Although we don’t particularly like to draw attention to it, it’s fair to say that, at times, we here at 51allout can be a little, well, impartial in our opinions. When it comes to talents like Saj Mahmood and Steve Smith, our parochial backing of them as the finest talents of their generation is entirely justified, but on the other hand James Franklin could take ten wickets and score a double hundred in a match and we’d still rubbish his performance. It’s what you come to expect from this quiet corner of the internet really.
So it won’t really surprise anyone that our prejudices spread beyond the game itself into other fields, and in particular the world of video games. This particular member of the team, at least, has no shame in admitting they are a blatant Nintendo fanboy. Not only have I owned every system Nintendo has put out, barring the Virtual Boy (fanboy? Yes. Idiot? Not quite), but as I sit here I am surrounded by all sorts of Nintendo themed paraphernalia, from Pokemon to some of the more esoteric characters Nintendo has created over the years. So it goes without saying that any system put out by one of Nintendo’s competitors, let alone the Evil Empire itself (otherwise known as Sony Entertainment), would get very short short shrift from my humble self. So obviously it would need a game of almost peerless brilliance to tempt me to put my prejudices momentarily aside. A game better than Gran Torino, or Metal Gear Solid. A game better, even, than Jumping Jack Flash. I speak, of course, of
It’s hard to describe just why Shane Warne’s Cricket was so good. From first impressions it was very similar to most cricket games that came before it, in that bowling revolved around moving a cursor around on the pitch, and batting selecting from a limited number of shots, and whether to hit normally or ‘go the tonk’. The graphics were, for the time at least, pretty decent, although they barely hold up today. The animations were especially wonky. Every bowler looked like they had an action similar to Sohail Tanvir’s, and fielders ran around with all the enthusiasm of Saeed Ajmal. Yet the pitch looked the part, and aged nicely over the course of a Test match. But even better than that, and really one of the game’s trump cards, was the stadia. The game faithfully recreated nearly all the major cricket stadiums in the world. That, backed with the atmospheric sound, meant that Shane Warne’s Cricket was the first game that actually made it feel like you were playing on a dust bowl in India, or the subdued confines of Lord’s. It’s an achievement that in our opinion no game since has been able to match.

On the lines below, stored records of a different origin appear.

-- ==== Sys2Proof/Laws/Frames.lean ====
section
/-! SUPPORT. The frames of the shared operations: the parts of the state that each leaves. -/

namespace Sys2Proof.Machine

theorem foldl_same {α β : Type} (v : State → β) (g : State → α → State) (l : List α) (s : State) (h : ∀ s x, v (g s x) = v s) :
    v (l.foldl g s) = v s := by
  induction l generalizing s with
  | nil => rfl
  | cons x l ih => exact (ih _).trans (h _ _)

@[simp] theorem State.pumpLocal_gpending (s : State) (knot vc : Nat) : (s.pumpLocal knot vc).pending = s.pending := foldl_same (fun s => s.pending) _ _ _ (fun s x => by first | rfl | (simp; done) | ((try dsimp only); (repeat' split) <;> simp))
@[simp] theorem State.pumpLocal_gout (s : State) (knot vc : Nat) : (s.pumpLocal knot vc).out = s.out := foldl_same (fun s => s.out) _ _ _ (fun s x => by first | rfl | (simp; done) | ((try dsimp only); (repeat' split) <;> simp))
@[simp] theorem State.pumpLocal_gsys (s : State) (knot vc : Nat) : (s.pumpLocal knot vc).sys = s.sys := foldl_same (fun s => s.sys) _ _ _ (fun s x => by first | rfl | (simp; done) | ((try dsimp only); (repeat' split) <;> simp))
@[simp] theorem State.pumpLocal_gboot (s : State) (knot vc : Nat) : (s.pumpLocal knot vc).boot = s.boot := foldl_same (fun s => s.boot) _ _ _ (fun s x => by first | rfl | (simp; done) | ((try dsimp only); (repeat' split) <;> simp))
@[simp] theorem State.pumpLocal_gtrust (s : State) (knot vc : Nat) : (s.pumpLocal knot vc).trust = s.trust := foldl_same (fun s => s.trust) _ _ _ (fun s x => by first | rfl | (simp; done) | ((try dsimp only); (repeat' split) <;> simp))
@[simp] theorem State.pumpLocal_ghost (s : State) (knot vc : Nat) : (s.pumpLocal knot vc).host = s.host := foldl_same (fun s => s.host) _ _ _ (fun s x => by first | rfl | (simp; done) | ((try dsimp only); (repeat' split) <;> simp))
@[simp] theorem State.pumpLocal_gwork (s : State) (knot vc : Nat) : (s.pumpLocal knot vc).work = s.work := foldl_same (fun s => s.work) _ _ _ (fun s x => by first | rfl | (simp; done) | ((try dsimp only); (repeat' split) <;> simp))
@[simp] theorem State.pumpLocal_gpool (s : State) (knot vc : Nat) : (s.pumpLocal knot vc).pool = s.pool := foldl_same (fun s => s.pool) _ _ _ (fun s x => by first | rfl | (simp; done) | ((try dsimp only); (repeat' split) <;> simp))
@[simp] theorem State.pumpLocal_gbasket (s : State) (knot vc : Nat) : (s.pumpLocal knot vc).basket = s.basket := foldl_same (fun s => s.basket) _ _ _ (fun s x => by first | rfl | (simp; done) | ((try dsimp only); (repeat' split) <;> simp))
@[simp] theorem State.pumpLocal_gevt (s : State) (knot vc : Nat) : (s.pumpLocal knot vc).evt = s.evt := foldl_same (fun s => s.evt) _ _ _ (fun s x => by first | rfl | (simp; done) | ((try dsimp only); (repeat' split) <;> simp))
@[simp] theorem State.pumpLocal_gflt (s : State) (knot vc : Nat) : (s.pumpLocal knot vc).flt = s.flt := foldl_same (fun s => s.flt) _ _ _ (fun s x => by first | rfl | (simp; done) | ((try dsimp only); (repeat' split) <;> simp))
@[simp] theorem State.pumpLocal_gpwr (s : State) (knot vc : Nat) : (s.pumpLocal knot vc).pwr = s.pwr := foldl_same (fun s => s.pwr) _ _ _ (fun s x => by first | rfl | (simp; done) | ((try dsimp only); (repeat' split) <;> simp))
@[simp] theorem State.pumpLocal_gusg (s : State) (knot vc : Nat) : (s.pumpLocal knot vc).usg = s.usg := foldl_same (fun s => s.usg) _ _ _ (fun s x => by first | rfl | (simp; done) | ((try dsimp only); (repeat' split) <;> simp))
@[simp] theorem State.pumpLocal_fn (s : State) (knot vc : Nat) (j' : FnId) : (s.pumpLocal knot vc).fn j' = s.fn j' := by simp only [State.fn, State.pumpLocal_ghost]
@[simp] theorem State.pumpLocal_link (s : State) (knot vc : Nat) (j' : Nat) : (s.pumpLocal knot vc).link j' = s.link j' := by simp only [State.link, State.pumpLocal_ghost]
@[simp] theorem State.pumpLocal_cuff (s : State) (knot vc : Nat) (j' : Nat) : (s.pumpLocal knot vc).cuff j' = s.cuff j' := by simp only [State.cuff, State.pumpLocal_ghost]
@[simp] theorem State.pumpLocal_glove (s : State) (knot vc : Nat) (j' : Nat) : (s.pumpLocal knot vc).glove j' = s.glove j' := by simp only [State.glove, State.pumpLocal_gtrust]
@[simp] theorem State.pumpLocal_slot (s : State) (knot vc : Nat) (j' : Nat) : (s.pumpLocal knot vc).slot j' = s.slot j' := by simp only [State.slot, State.pumpLocal_gtrust]
@[simp] theorem State.pumpLocal_queue (s : State) (knot vc : Nat) (j' : QId) : (s.pumpLocal knot vc).queue j' = s.queue j' := by simp only [State.queue, State.pumpLocal_gwork]
@[simp] theorem State.pumpLocal_finger (s : State) (knot vc : Nat) (j' : FgId) : (s.pumpLocal knot vc).finger j' = s.finger j' := by simp only [State.finger, State.pumpLocal_gwork]
@[simp] theorem State.pumpLocal_gate (s : State) (knot vc : Nat) (j' : Nat) : (s.pumpLocal knot vc).gate j' = s.gate j' := by simp only [State.gate, State.pumpLocal_gpool]
@[simp] theorem State.pumpLocal_blink (s : State) (knot vc : Nat) (j' : Nat) : (s.pumpLocal knot vc).blink j' = s.blink j' := by simp only [State.blink, State.pumpLocal_gbasket]
@[simp] theorem State.pumpLocal_peer (s : State) (knot vc : Nat) (j' : Nat) : (s.pumpLocal knot vc).peer j' = s.peer j' := by simp only [State.peer, State.pumpLocal_gbasket]
@[simp] theorem State.pumpLocal_source (s : State) (knot vc : Nat) (j' : Nat) : (s.pumpLocal knot vc).source j' = s.source j' := by simp only [State.source, State.pumpLocal_gevt]
@[simp] theorem State.pumpLocal_dom (s : State) (knot vc : Nat) (j' : Nat) : (s.pumpLocal knot vc).dom j' = s.dom j' := by simp only [State.dom, State.pumpLocal_gpwr]
@[simp] theorem State.pumpLocal_usage (s : State) (knot vc : Nat) (j' : Nat) : (s.pumpLocal knot vc).usage j' = s.usage j' := by simp only [State.usage, State.pumpLocal_gusg]
@[simp] theorem State.pumpLocal_unitFlt (s : State) (knot vc : Nat) (j' : Nat) : (s.pumpLocal knot vc).unitFlt j' = s.unitFlt j' := by simp only [State.unitFlt, State.pumpLocal_gflt]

The game engine itself, whilst fairly basic, worked well. Perhaps the best part of the package was the fact that you could let the AI take over bowling and fielding duties completely. Since these are always the dullest part of any cricket game, this meant you could just concentrate on the fun bit, the batting. Sure, letting the game handle the bowling meant some pretty strange totals were generated, and sometimes you could find yourself chasing some mammoth totals, but that’s what you get for being lazy. And it just meant there was more of a challenge to chase them down. And as long as you set the game to the hardest difficulty, batting could often be quite a challenge indeed.
Shane Warne’s Cricket was one of the first games that introduced a confidence level with your batsmen, so that the more set they were the better they played. In recent games all this means is that you need to block a couple of balls before you start hooking half trackers for six behind square, but here it actually mattered. Short filth outside off actually represented a serious question for the player, in that did you try and cash in at the risk of feathering the ball into the slips, or instead let it go through to the ‘keeper? Since you had no on screen representation of how settled your batsman was, it was actually a serious dilemma, and batsmen who weren’t ‘in’ were more likely to edge than not. When you had a large total to chase down, throwing wickets away needlessly is obviously not a good idea, and in this respect the game rewarded batting patiently.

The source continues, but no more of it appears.